#### AIM OF THE EXERCISE:
Pull each line containing "epochs" from the data.
(RECORDS FOR THE TASK Opens)
/-- The row that a physical row of a bank holds is open in the program row buffer (R222, R224). -/
def State.rowOpen (s : State) (tower bank phys : Nat) : Bool :=
  ((s.towerAt tower).logicalRow bank phys).any fun r => (s.bankAt tower bank).buf == some r

/-- Of the rows of a bank that are not open and to which the sequencer does not come before their age reaches the threshold, the oldest is looked at then,
at the earliest in cycle `t` (R223, R225). -/
def State.planForced (s : State) (tower bank t : Nat) (but : Option Nat := none) : State :=
  let es := s.epochs tower
  let known := (s.bankAt tower bank).restored
  let rows := (List.range 520).filterMap fun r =>
    let x := known.getD r (passRestored es s.cyc (r * 16 + bank))
    if but == some r || s.rowOpen tower bank r || decide (nextPass es s.cyc (r * 16 + bank) ≤ max t (x + s.forceAge tower)) then none else some (x, r)
  match rows with
  | [] => s
  | r :: l =>
    let o := l.foldl (fun a x => if x.1 < a.1 then x else a) r
    if s.agenda.any fun d => d.ev == Instr.forcedRefresh tower bank o.2 then s
    else s.due (max t (o.1 + s.forceAge tower)) 24 (.forcedRefresh tower bank o.2)

/-- A LIMIT holds from the next cycle on: the sequencers of the pier stay at their rows and take the new period, and under a lower limit rows that are too
old are forced (R223, R224). Log 141. -/
def State.newLimit (s : State) (pier limit : Nat) : State :=
  let old := s.refLimit (pier * 1024)
  let s := { s with refLog := (pier, s.cyc + 1, limit) :: s.refLog }
  (List.range' (pier * 1024) 1024).foldl (fun s tower =>
    if (s.towerAt tower).seqOn = false ∧ old ≤ limit then s
    else
      let s := if (s.towerAt tower).seqOn then s else s.touch tower
      let (i, c) := nextRefresh (s.epochs tower) s.cyc
      let s := { s with agenda := s.agenda.filter fun d => d.ev != Instr.backgroundRefresh tower }
      let s := (s.setTower tower { s.towerAt tower with seqIdx := i }).due c 25 (.backgroundRefresh tower)
      if old ≤ limit then s else (List.range 16).foldl (fun s bank => s.planForced tower bank (s.cyc + 1)) s) s

/-- The LIMITs that firmware has written in this cycle (R223). -/
def State.noteLimits (s : State) : State :=
  (List.range 4).foldl (fun s pier =>
    let last := ((s.refLog.find? fun r => r.1 == pier).map fun r => r.2.2).getD (bitsAt (ctlReset 0x125) 15 0)
    let limit := s.refLimit (pier * 1024)
    if limit = last then s else s.newLimit pier limit) s

/-- BACKGROUND_REFRESH: the sequencer comes to its row, which it skips when it is open or held; a skipped row keeps its age and
will be forced when that reaches the threshold (R224–R226). -/
def execBackgroundRefresh (tower : Nat) (s : State) : Out :=
  let t := s.towerAt tower
  let bank := t.seqIdx % 16
  let row := t.seqIdx / 16
  let b := s.bankAt tower bank
  let (i, c) := nextRefresh (s.epochs tower) s.cyc
  let s := (s.setTower tower { t with seqOn := true, seqIdx := i }).due c 25 (.backgroundRefresh tower)
  if s.rowOpen tower bank row then .next s
  else if (t.logicalRow bank row).any fun r => s.atDawn.rowHeld (tower / 16) r then
    let r := s.restoredAt tower bank row
    .next ((s.setBank tower bank { b with restored := b.restored.put row r }).due (r + s.forceAge tower) 24
      (.forcedRefresh tower bank row))
  else .next { s with reqs := s.reqs ++ [⟨none, 3, 0, tower, bank, row, .op .refresh, none, none⟩] }

/-- FORCED_REFRESH: a physical row old enough is restored ahead of loads, as soon as its bank has no operation in progress (R225); the
slots whose windows hold it count it, and at most one health event is posted per tower in 2^20 cycles (R470). Another row of its bank follows 8 cycles
later at the earliest (R223). -/
def execForcedRefresh (tower bank row : Nat) (s : State) : Out :=
  let b := s.bankAt tower bank
  let age := s.cyc - s.restoredAt tower bank row
  if s.rowOpen tower bank row ∨ age < s.forceAge tower then .next (s.planForced tower bank (s.cyc + 1) (some row))
  else if b.ops.any (fun o => decide (o.start < s.cyc ∧ s.cyc < o.stop)) ∨ s.reqs.any (fun r => r.step == 1 && r.tower == tower && r.bank == bank) then
    .next (s.due (s.cyc + 1) 24 (.forcedRefresh tower bank row))
  else
    let col := tower / 16
    let s := (List.range 4).foldl (fun s n =>
      let sk := slotKey col n
      let sl := s.slotAt sk
      let w := s.twin col (bitsAt (sl.ctlr 0x120) 33 32)
      if sl.gid.isSome && ((s.towerAt tower).logicalRow bank row).any fun r => decide (bitsAt w 8 0 ≤ r ∧ r < bitsAt w 25 16) then
        s.setSlot sk (sl.setCtl 0x51 (setBits (sl.ctlr 0x51) 47 40 (min 255 (bitsAt (sl.ctlr 0x51) 47 40 + 1))))
      else s) s
    let t := s.towerAt tower
    let n := t.forced + 1
    let s := s.setTower tower { t with forced := n, forcedAt := if t.forced = 0 ∨ t.forcedAt + 2 ^ 20 ≤ s.cyc then s.cyc else t.forcedAt }
    let s := if t.forced = 0 ∨ t.forcedAt + 2 ^ 20 ≤ s.cyc then
        s.health { code := 0x0D, loc := s.cellLoc tower, info := BitVec.ofNat 64 n } else s
    let s := (s.touch tower).planForced tower bank (s.cyc + 8) (some row)
    .next { s with reqs := s.reqs ++ [⟨none, 1, 0, tower, bank, row, .op .refresh, none, none⟩] }

/-! ### Write queues (R231) -/

/-- The port's write queue has no room for a new line (R231). -/
def State.lineBlocked (s : State) (key : Nat) : Bool :=
  let t := s.towerAt (keyTower key)
  !t.queue.contains (key / 64) && decide (32 ≤ t.queue.length)

/-- A line joins its port's write queue, which drains from the next cycle on (R231). -/
def State.queueLine (s : State) (key : Nat) : State :=
  let n := keyTower key
  let t := s.towerAt n
  if t.queue.contains (key / 64) then s
  else
    let s := s.setTower n { t with queue := t.queue ++ [key / 64] }
    if t.queue.isEmpty then s.due (s.cyc + 1) 400 (.writeQueueDrain n) else s

/-! ### Errors of tower words (R228, R229, R233) -/

/-- A corrected word goes back through the write queue of its port, or waits for room there (R228). -/
def State.writeBack (s : State) (w : Nat) : State :=
  let n := keyTower w
  let t := s.towerAt n
  if s.lineBlocked w then s.setTower n { t with backs := State.insertKey t.backs w }
  else ({ s with bitErrs := s.bitErrs.del w }.setTower n { t with backs := t.backs.filter (· != w) }).queueLine w

/-- A read of a tower word finds its error, if it has one. A single-bit error is corrected and the word written back, an uncorrectable one poisons the
word; each is a health event; and the row's first uncorrectable or fourth corrected error asks for a row-sparing copy (R228, R229, R233, R470). -/
def State.checkWord (s : State) (w : Nat) : State :=
  match s.bitErrs.get? w with
  | none => s
  | some e =>
    let bad := e == 2
    let tower := keyTower w
    let t := s.towerAt tower
    let bank := keyBank w
    let row := keyRow w
    let k := bank * 1024 + t.spares.getD (bank * 512 + row) row
    let old := t.errs.getD k 0
    let cause := if bad then (if old < 256 then some 0 else none) else if old % 256 = 3 then some 1 else none
    let new := if bad then old % 256 + 256 else if old % 256 < 4 then old + 1 else old
    let s := if bad then { s with bitErrs := s.bitErrs.del w, poison := State.insertKey s.poison w } else s.writeBack w
    let t := s.towerAt tower
    let s := s.setTower tower { t with errs := t.errs.put k new, spareReqs := t.spareReqs ++ (cause.map fun c => SpareReq.mk bank row c).toList }
    let s := s.health { code := if bad then 0x02 else 0x01, loc := s.towerLoc tower bank row, info := BitVec.ofNat 64 ((w - towerBase) % 2 ^ 22) }
    if cause.isSome then s.due s.cyc 860 (.rowSpareCopyVerify tower true) 1 else s

/-- The words that a read of bytes covers are checked. -/
def State.checkRead (s : State) (key n : Nat) : State :=
  (s.bitErrs.filter fun e => decide (key < e.1 + 8 ∧ e.1 < key + n)).foldl (fun s e => s.checkWord e.1) s

/-- The words that hold any of some bytes are checked. -/
def State.checkKeys (s : State) (keys : List Nat) : State :=
  (s.bitErrs.filter fun e => keys.any fun k => decide (k / 8 * 8 = e.1)).foldl (fun s e => s.checkWord e.1) s

/-- A word with an error that is written in part: the port reads it when its line drains, unless the line has come to hold the whole word (R231). A newer
write takes the place of a correction that waits (R228). -/
def State.partWrite (s : State) (w mask : Nat) : State :=
  if (s.bitErrs.get? w).isNone then s
  else
    let t := s.towerAt (keyTower w)
    let m := t.partly.getD w 0 ||| mask
    let s := s.setTower (keyTower w) { t with partly := if m = 255 then t.partly.del w else t.partly.put w m, backs := t.backs.filter (· != w) }
    if m = 255 then { s with bitErrs := s.bitErrs.del w } else s

/-! ### Writes at a port -/

/-- Bytes written to memory with the poison they leave: marked data poisons each word, all 8 bytes of a word clear it, fewer
leave it (R229, R230). -/
def State.writeMarked (s : State) (key : Nat) (bytes : List Nat) (marked : Bool) : State :=
  let s := { s with mem := Memory.writeBytes s.mem key (bytes.map (BitVec.ofNat 8)) }
  let first := key / 8
  let last := (key + bytes.length - 1) / 8
  if bytes.isEmpty then s
  else (List.range (last - first + 1)).foldl (fun s n =>
    let w := 8 * (first + n)
    if marked then s.setPoison w true
    else if key ≤ w ∧ w + 8 ≤ key + bytes.length then s.setPoison w false
    else s.partWrite w (((List.range 8).filter fun i => decide (key ≤ w + i ∧ w + i < key + bytes.length)).foldl (fun m i => m + 2 ^ i) 0)) s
(RECORDS FOR THE TASK Closes)
#### EXERCISE OUTPUT:
  let es := s.epochs tower
      let (i, c) := nextRefresh (s.epochs tower) s.cyc
  let (i, c) := nextRefresh (s.epochs tower) s.cyc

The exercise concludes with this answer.